**TASK BRIEF**
Here are some records; copy every line that holds the word "with".

**INFORMATION PROVIDED**

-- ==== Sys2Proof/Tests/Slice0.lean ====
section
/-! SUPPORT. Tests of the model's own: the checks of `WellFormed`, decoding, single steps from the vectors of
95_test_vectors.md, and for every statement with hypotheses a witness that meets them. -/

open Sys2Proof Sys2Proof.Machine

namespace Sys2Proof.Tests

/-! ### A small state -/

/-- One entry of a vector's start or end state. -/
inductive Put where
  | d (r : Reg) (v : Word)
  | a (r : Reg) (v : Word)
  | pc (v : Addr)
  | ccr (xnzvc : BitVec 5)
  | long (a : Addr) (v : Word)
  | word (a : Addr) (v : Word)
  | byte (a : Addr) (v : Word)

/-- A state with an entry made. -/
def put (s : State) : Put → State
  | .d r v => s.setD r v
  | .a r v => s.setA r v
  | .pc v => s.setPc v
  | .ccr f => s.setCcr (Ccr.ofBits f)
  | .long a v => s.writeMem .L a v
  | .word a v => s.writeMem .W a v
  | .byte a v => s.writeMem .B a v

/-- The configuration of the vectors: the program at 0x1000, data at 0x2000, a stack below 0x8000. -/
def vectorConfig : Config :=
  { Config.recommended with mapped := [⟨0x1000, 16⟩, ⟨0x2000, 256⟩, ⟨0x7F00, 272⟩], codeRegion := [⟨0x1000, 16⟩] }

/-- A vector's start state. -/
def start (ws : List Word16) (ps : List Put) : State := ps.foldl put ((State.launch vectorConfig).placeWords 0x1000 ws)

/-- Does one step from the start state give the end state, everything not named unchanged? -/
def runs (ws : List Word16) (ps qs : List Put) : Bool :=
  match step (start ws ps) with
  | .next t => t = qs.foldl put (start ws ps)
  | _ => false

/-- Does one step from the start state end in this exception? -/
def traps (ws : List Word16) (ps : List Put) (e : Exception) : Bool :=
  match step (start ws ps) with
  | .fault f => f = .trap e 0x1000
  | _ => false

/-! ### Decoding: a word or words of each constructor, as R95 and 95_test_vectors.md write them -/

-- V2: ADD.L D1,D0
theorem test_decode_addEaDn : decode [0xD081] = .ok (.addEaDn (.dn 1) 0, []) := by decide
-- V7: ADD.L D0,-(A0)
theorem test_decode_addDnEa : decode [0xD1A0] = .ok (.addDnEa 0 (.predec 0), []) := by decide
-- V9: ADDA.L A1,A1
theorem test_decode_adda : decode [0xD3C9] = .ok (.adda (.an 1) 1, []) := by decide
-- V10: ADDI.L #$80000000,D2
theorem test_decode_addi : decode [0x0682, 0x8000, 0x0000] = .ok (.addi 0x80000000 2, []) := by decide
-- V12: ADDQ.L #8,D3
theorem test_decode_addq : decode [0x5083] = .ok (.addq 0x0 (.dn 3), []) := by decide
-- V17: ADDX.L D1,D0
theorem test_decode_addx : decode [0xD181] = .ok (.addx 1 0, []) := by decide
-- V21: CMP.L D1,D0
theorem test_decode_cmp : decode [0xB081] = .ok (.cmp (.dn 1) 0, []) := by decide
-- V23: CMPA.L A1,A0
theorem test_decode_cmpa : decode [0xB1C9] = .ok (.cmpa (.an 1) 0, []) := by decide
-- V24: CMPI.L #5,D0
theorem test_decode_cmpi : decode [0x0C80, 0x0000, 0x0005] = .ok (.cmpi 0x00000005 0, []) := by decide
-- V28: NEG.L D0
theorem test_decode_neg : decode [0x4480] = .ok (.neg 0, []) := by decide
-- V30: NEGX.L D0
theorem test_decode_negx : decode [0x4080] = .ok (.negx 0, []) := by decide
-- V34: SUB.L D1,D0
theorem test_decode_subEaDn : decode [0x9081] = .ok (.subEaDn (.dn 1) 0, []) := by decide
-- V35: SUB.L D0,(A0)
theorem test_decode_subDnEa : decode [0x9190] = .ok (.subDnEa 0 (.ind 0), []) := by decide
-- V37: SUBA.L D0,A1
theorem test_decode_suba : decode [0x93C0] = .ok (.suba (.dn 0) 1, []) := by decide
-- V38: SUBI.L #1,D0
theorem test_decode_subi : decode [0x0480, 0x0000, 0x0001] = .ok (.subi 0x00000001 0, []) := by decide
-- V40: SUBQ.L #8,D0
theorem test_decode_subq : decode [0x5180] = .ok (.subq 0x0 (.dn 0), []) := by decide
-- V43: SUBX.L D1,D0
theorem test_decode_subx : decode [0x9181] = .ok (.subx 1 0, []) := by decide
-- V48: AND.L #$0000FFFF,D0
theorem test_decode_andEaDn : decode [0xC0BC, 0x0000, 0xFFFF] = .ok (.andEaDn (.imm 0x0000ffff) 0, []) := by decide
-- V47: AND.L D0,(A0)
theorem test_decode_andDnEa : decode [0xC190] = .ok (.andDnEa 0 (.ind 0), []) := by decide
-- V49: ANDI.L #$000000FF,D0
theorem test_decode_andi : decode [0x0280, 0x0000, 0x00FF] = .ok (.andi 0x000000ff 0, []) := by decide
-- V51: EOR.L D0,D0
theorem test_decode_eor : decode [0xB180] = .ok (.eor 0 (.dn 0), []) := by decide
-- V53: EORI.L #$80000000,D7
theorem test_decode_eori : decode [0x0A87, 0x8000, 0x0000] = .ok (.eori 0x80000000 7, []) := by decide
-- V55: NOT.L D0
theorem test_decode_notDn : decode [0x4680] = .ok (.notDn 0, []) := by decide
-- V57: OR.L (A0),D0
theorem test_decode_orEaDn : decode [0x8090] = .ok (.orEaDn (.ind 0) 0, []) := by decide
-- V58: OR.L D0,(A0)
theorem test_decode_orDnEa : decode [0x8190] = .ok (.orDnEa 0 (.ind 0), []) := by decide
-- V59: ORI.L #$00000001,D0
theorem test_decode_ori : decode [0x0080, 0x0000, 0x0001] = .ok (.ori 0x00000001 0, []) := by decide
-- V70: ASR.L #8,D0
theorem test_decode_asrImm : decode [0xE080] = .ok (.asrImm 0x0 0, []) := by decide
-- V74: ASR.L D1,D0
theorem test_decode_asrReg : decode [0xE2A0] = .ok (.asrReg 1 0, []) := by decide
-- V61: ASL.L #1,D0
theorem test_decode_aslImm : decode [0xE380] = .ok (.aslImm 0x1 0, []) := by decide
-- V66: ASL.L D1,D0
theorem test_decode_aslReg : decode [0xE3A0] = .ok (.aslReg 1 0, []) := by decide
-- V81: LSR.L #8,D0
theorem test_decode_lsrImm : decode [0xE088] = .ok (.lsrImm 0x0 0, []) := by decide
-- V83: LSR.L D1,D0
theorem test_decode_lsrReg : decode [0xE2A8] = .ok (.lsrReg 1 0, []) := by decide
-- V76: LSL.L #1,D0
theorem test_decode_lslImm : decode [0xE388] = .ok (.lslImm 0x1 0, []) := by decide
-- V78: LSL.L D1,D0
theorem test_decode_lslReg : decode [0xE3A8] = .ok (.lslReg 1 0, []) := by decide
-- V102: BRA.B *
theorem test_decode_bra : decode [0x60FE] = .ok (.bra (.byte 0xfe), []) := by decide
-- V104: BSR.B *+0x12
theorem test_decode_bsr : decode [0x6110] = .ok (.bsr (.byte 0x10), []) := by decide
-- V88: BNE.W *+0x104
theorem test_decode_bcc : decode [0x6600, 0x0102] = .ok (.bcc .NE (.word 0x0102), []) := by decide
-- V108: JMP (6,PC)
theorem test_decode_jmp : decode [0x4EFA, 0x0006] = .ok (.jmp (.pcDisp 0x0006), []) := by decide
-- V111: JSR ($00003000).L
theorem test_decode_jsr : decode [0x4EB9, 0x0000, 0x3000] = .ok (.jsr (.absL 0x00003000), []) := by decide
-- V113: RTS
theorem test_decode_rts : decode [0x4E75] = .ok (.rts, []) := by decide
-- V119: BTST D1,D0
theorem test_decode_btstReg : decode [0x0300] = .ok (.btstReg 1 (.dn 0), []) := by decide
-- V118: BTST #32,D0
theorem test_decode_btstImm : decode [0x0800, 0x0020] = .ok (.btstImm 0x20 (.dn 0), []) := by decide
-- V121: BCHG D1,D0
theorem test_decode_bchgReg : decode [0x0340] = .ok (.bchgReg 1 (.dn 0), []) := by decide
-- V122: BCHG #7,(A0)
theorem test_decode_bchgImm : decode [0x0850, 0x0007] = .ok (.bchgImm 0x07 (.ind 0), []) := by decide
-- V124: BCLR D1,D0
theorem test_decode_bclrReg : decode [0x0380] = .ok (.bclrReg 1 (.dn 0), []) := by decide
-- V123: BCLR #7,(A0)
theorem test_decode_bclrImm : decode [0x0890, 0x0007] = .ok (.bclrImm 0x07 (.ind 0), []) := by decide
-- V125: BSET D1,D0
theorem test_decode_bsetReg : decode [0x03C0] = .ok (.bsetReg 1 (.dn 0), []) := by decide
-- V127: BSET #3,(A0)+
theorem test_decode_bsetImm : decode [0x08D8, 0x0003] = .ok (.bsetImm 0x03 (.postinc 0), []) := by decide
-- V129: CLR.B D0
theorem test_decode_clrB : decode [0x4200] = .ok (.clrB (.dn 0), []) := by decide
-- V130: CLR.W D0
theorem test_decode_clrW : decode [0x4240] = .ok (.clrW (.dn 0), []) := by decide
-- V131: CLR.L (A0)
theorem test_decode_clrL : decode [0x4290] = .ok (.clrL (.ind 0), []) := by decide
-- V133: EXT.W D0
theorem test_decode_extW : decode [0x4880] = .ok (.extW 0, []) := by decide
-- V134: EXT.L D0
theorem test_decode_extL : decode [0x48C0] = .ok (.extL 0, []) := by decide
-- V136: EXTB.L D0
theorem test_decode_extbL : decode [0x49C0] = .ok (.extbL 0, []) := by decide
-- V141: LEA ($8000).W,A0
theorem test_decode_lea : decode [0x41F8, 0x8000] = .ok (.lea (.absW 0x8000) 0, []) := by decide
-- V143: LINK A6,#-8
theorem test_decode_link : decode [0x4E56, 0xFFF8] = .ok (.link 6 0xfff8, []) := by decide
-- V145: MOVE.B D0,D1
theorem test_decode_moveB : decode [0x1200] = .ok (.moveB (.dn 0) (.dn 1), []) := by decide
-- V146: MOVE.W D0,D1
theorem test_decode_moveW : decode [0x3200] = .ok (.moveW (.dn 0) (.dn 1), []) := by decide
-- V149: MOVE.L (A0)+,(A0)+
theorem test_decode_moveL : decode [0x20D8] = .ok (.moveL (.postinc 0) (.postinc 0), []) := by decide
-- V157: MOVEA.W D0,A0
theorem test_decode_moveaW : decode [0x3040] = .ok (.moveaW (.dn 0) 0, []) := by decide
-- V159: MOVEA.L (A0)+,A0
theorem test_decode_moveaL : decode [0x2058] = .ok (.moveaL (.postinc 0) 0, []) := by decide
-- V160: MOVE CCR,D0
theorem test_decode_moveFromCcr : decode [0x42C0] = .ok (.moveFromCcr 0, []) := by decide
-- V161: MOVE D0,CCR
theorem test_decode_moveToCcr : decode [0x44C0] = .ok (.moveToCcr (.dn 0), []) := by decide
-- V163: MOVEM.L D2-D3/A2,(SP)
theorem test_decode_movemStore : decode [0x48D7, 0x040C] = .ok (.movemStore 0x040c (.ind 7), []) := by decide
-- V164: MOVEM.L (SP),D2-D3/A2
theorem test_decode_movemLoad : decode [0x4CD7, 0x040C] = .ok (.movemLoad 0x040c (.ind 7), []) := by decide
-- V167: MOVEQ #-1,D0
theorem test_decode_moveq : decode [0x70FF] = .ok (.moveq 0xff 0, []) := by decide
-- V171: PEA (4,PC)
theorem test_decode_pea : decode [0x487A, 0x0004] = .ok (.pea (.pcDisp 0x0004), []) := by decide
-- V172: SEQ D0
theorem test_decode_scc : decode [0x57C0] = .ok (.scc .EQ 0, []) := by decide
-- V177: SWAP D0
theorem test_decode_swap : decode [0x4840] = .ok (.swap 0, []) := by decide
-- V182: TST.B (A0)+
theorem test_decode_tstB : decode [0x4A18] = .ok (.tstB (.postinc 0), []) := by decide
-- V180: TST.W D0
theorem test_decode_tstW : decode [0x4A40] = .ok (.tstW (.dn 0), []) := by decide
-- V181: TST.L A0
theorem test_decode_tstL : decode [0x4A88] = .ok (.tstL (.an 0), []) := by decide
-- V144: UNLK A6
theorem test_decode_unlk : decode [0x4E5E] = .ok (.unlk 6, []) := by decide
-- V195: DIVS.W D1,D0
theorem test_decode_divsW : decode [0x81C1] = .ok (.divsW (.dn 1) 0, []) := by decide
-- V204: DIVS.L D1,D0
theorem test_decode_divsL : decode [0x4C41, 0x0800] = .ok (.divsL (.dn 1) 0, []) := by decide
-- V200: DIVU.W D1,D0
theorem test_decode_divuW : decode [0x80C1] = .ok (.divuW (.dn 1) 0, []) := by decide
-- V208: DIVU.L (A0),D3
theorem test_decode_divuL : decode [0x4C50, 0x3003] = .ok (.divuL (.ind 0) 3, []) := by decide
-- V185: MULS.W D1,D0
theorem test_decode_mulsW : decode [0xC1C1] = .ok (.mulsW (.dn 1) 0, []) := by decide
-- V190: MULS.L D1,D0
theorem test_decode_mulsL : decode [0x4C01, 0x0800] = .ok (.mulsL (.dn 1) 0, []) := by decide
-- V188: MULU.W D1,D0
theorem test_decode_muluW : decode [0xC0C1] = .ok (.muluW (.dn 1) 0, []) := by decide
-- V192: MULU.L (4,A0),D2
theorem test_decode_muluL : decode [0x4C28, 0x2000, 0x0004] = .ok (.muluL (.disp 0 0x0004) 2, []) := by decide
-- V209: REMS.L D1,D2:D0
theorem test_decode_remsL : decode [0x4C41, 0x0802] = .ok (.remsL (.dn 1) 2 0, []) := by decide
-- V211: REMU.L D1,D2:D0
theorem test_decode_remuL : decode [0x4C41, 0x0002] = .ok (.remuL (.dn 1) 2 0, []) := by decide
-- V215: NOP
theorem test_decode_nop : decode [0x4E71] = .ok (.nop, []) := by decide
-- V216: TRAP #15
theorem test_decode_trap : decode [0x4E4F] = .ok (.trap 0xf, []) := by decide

**TASK ANSWER**
95_test_vectors.md, and for every statement with hypotheses a witness that meets them. -/
/-- A state with an entry made. -/
  { Config.recommended with mapped := [⟨0x1000, 16⟩, ⟨0x2000, 256⟩, ⟨0x7F00, 272⟩], codeRegion := [⟨0x1000, 16⟩] }
  match step (start ws ps) with
  match step (start ws ps) with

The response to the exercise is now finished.